◆ WORK TASK
Transcribe the lines of the records starting with the one that has "hi v).pln = s.pln := rfl" in it and ending with the last, and transcribe nothing else.

◆ RECORDED DATA
@[simp] theorem setRegFld_raw (s : State) (a hi lo v : Nat) : (setRegFld s a hi lo v).raw = s.raw := rfl
@[simp] theorem setRegFld_part (s : State) (a hi lo v : Nat) : (setRegFld s a hi lo v).part = s.part := rfl
@[simp] theorem setRegFld_freeCount (s : State) (a hi lo v : Nat) : (setRegFld s a hi lo v).freeCount = s.freeCount := rfl
@[simp] theorem setRegFld_host (s : State) (a hi lo v : Nat) : (setRegFld s a hi lo v).host = s.host := rfl
@[simp] theorem setRegFld_log (s : State) (a hi lo v : Nat) : (setRegFld s a hi lo v).log = s.log := rfl
@[simp] theorem setRegFld_tim (s : State) (a hi lo v : Nat) : (setRegFld s a hi lo v).tim = s.tim := rfl
@[simp] theorem setRegFld_pce (s : State) (a hi lo v : Nat) : (setRegFld s a hi lo v).pce = s.pce := rfl
@[simp] theorem setRegFld_que (s : State) (a hi lo v : Nat) : (setRegFld s a hi lo v).que = s.que := rfl
@[simp] theorem setRegFld_pwr (s : State) (a hi lo v : Nat) : (setRegFld s a hi lo v).pwr = s.pwr := rfl
@[simp] theorem setRegFld_eth (s : State) (a hi lo v : Nat) : (setRegFld s a hi lo v).eth = s.eth := rfl
@[simp] theorem setRegFld_pln (s : State) (a hi lo v : Nat) : (setRegFld s a hi lo v).pln = s.pln := rfl
@[simp] theorem setRegFld_acc (s : State) (a hi lo v : Nat) : (setRegFld s a hi lo v).acc = s.acc := rfl
@[simp] theorem setRegFld_vlt (s : State) (a hi lo v : Nat) : (setRegFld s a hi lo v).vlt = s.vlt := rfl
@[simp] theorem setRegFld_dsp (s : State) (a hi lo v : Nat) : (setRegFld s a hi lo v).dsp = s.dsp := rfl
@[simp] theorem setRegFld_doc (s : State) (a hi lo v : Nat) : (setRegFld s a hi lo v).doc = s.doc := rfl
@[simp] theorem setRegFld_vrd (s : State) (a hi lo v : Nat) : (setRegFld s a hi lo v).vrd = s.vrd := rfl
@[simp] theorem setRegFld_key (s : State) (a hi lo v : Nat) : (setRegFld s a hi lo v).key = s.key := rfl
@[simp] theorem setRegFld_hsh (s : State) (a hi lo v : Nat) : (setRegFld s a hi lo v).hsh = s.hsh := rfl
@[simp] theorem setRegFld_arc (s : State) (a hi lo v : Nat) : (setRegFld s a hi lo v).arc = s.arc := rfl
@[simp] theorem setRegFld_twn (s : State) (a hi lo v : Nat) : (setRegFld s a hi lo v).twn = s.twn := rfl
@[simp] theorem setRegFld_afe (s : State) (a hi lo v : Nat) : (setRegFld s a hi lo v).afe = s.afe := rfl
@[simp] theorem setRegFld_nrg (s : State) (a hi lo v : Nat) : (setRegFld s a hi lo v).nrg = s.nrg := rfl
@[simp] theorem setRegFld_cap (s : State) (a hi lo v : Nat) : (setRegFld s a hi lo v).cap = s.cap := rfl
@[simp] theorem setRegFld_pending (s : State) (a hi lo v : Nat) : (setRegFld s a hi lo v).pending = s.pending := rfl

@[simp] theorem setReg64_raw (s : State) (lo hi v : Nat) : (setReg64 s lo hi v).raw = s.raw := rfl
@[simp] theorem setReg64_part (s : State) (lo hi v : Nat) : (setReg64 s lo hi v).part = s.part := rfl
@[simp] theorem setReg64_freeCount (s : State) (lo hi v : Nat) : (setReg64 s lo hi v).freeCount = s.freeCount := rfl
@[simp] theorem setReg64_host (s : State) (lo hi v : Nat) : (setReg64 s lo hi v).host = s.host := rfl
@[simp] theorem setReg64_log (s : State) (lo hi v : Nat) : (setReg64 s lo hi v).log = s.log := rfl
@[simp] theorem setReg64_tim (s : State) (lo hi v : Nat) : (setReg64 s lo hi v).tim = s.tim := rfl
@[simp] theorem setReg64_pce (s : State) (lo hi v : Nat) : (setReg64 s lo hi v).pce = s.pce := rfl
@[simp] theorem setReg64_que (s : State) (lo hi v : Nat) : (setReg64 s lo hi v).que = s.que := rfl
@[simp] theorem setReg64_pwr (s : State) (lo hi v : Nat) : (setReg64 s lo hi v).pwr = s.pwr := rfl
@[simp] theorem setReg64_eth (s : State) (lo hi v : Nat) : (setReg64 s lo hi v).eth = s.eth := rfl
@[simp] theorem setReg64_pln (s : State) (lo hi v : Nat) : (setReg64 s lo hi v).pln = s.pln := rfl
@[simp] theorem setReg64_acc (s : State) (lo hi v : Nat) : (setReg64 s lo hi v).acc = s.acc := rfl
@[simp] theorem setReg64_vlt (s : State) (lo hi v : Nat) : (setReg64 s lo hi v).vlt = s.vlt := rfl
@[simp] theorem setReg64_dsp (s : State) (lo hi v : Nat) : (setReg64 s lo hi v).dsp = s.dsp := rfl
@[simp] theorem setReg64_doc (s : State) (lo hi v : Nat) : (setReg64 s lo hi v).doc = s.doc := rfl
@[simp] theorem setReg64_vrd (s : State) (lo hi v : Nat) : (setReg64 s lo hi v).vrd = s.vrd := rfl
@[simp] theorem setReg64_key (s : State) (lo hi v : Nat) : (setReg64 s lo hi v).key = s.key := rfl
@[simp] theorem setReg64_hsh (s : State) (lo hi v : Nat) : (setReg64 s lo hi v).hsh = s.hsh := rfl
@[simp] theorem setReg64_arc (s : State) (lo hi v : Nat) : (setReg64 s lo hi v).arc = s.arc := rfl
@[simp] theorem setReg64_twn (s : State) (lo hi v : Nat) : (setReg64 s lo hi v).twn = s.twn := rfl
@[simp] theorem setReg64_afe (s : State) (lo hi v : Nat) : (setReg64 s lo hi v).afe = s.afe := rfl
@[simp] theorem setReg64_nrg (s : State) (lo hi v : Nat) : (setReg64 s lo hi v).nrg = s.nrg := rfl
@[simp] theorem setReg64_cap (s : State) (lo hi v : Nat) : (setReg64 s lo hi v).cap = s.cap := rfl
@[simp] theorem setReg64_pending (s : State) (lo hi v : Nat) : (setReg64 s lo hi v).pending = s.pending := rfl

◆ EXERCISE RESPONSE
@[simp] theorem setReg64_pln (s : State) (lo hi v : Nat) : (setReg64 s lo hi v).pln = s.pln := rfl
@[simp] theorem setReg64_acc (s : State) (lo hi v : Nat) : (setReg64 s lo hi v).acc = s.acc := rfl
@[simp] theorem setReg64_vlt (s : State) (lo hi v : Nat) : (setReg64 s lo hi v).vlt = s.vlt := rfl
@[simp] theorem setReg64_dsp (s : State) (lo hi v : Nat) : (setReg64 s lo hi v).dsp = s.dsp := rfl
@[simp] theorem setReg64_doc (s : State) (lo hi v : Nat) : (setReg64 s lo hi v).doc = s.doc := rfl
@[simp] theorem setReg64_vrd (s : State) (lo hi v : Nat) : (setReg64 s lo hi v).vrd = s.vrd := rfl
@[simp] theorem setReg64_key (s : State) (lo hi v : Nat) : (setReg64 s lo hi v).key = s.key := rfl
@[simp] theorem setReg64_hsh (s : State) (lo hi v : Nat) : (setReg64 s lo hi v).hsh = s.hsh := rfl
@[simp] theorem setReg64_arc (s : State) (lo hi v : Nat) : (setReg64 s lo hi v).arc = s.arc := rfl
@[simp] theorem setReg64_twn (s : State) (lo hi v : Nat) : (setReg64 s lo hi v).twn = s.twn := rfl
@[simp] theorem setReg64_afe (s : State) (lo hi v : Nat) : (setReg64 s lo hi v).afe = s.afe := rfl
@[simp] theorem setReg64_nrg (s : State) (lo hi v : Nat) : (setReg64 s lo hi v).nrg = s.nrg := rfl
@[simp] theorem setReg64_cap (s : State) (lo hi v : Nat) : (setReg64 s lo hi v).cap = s.cap := rfl
@[simp] theorem setReg64_pending (s : State) (lo hi v : Nat) : (setReg64 s lo hi v).pending = s.pending := rfl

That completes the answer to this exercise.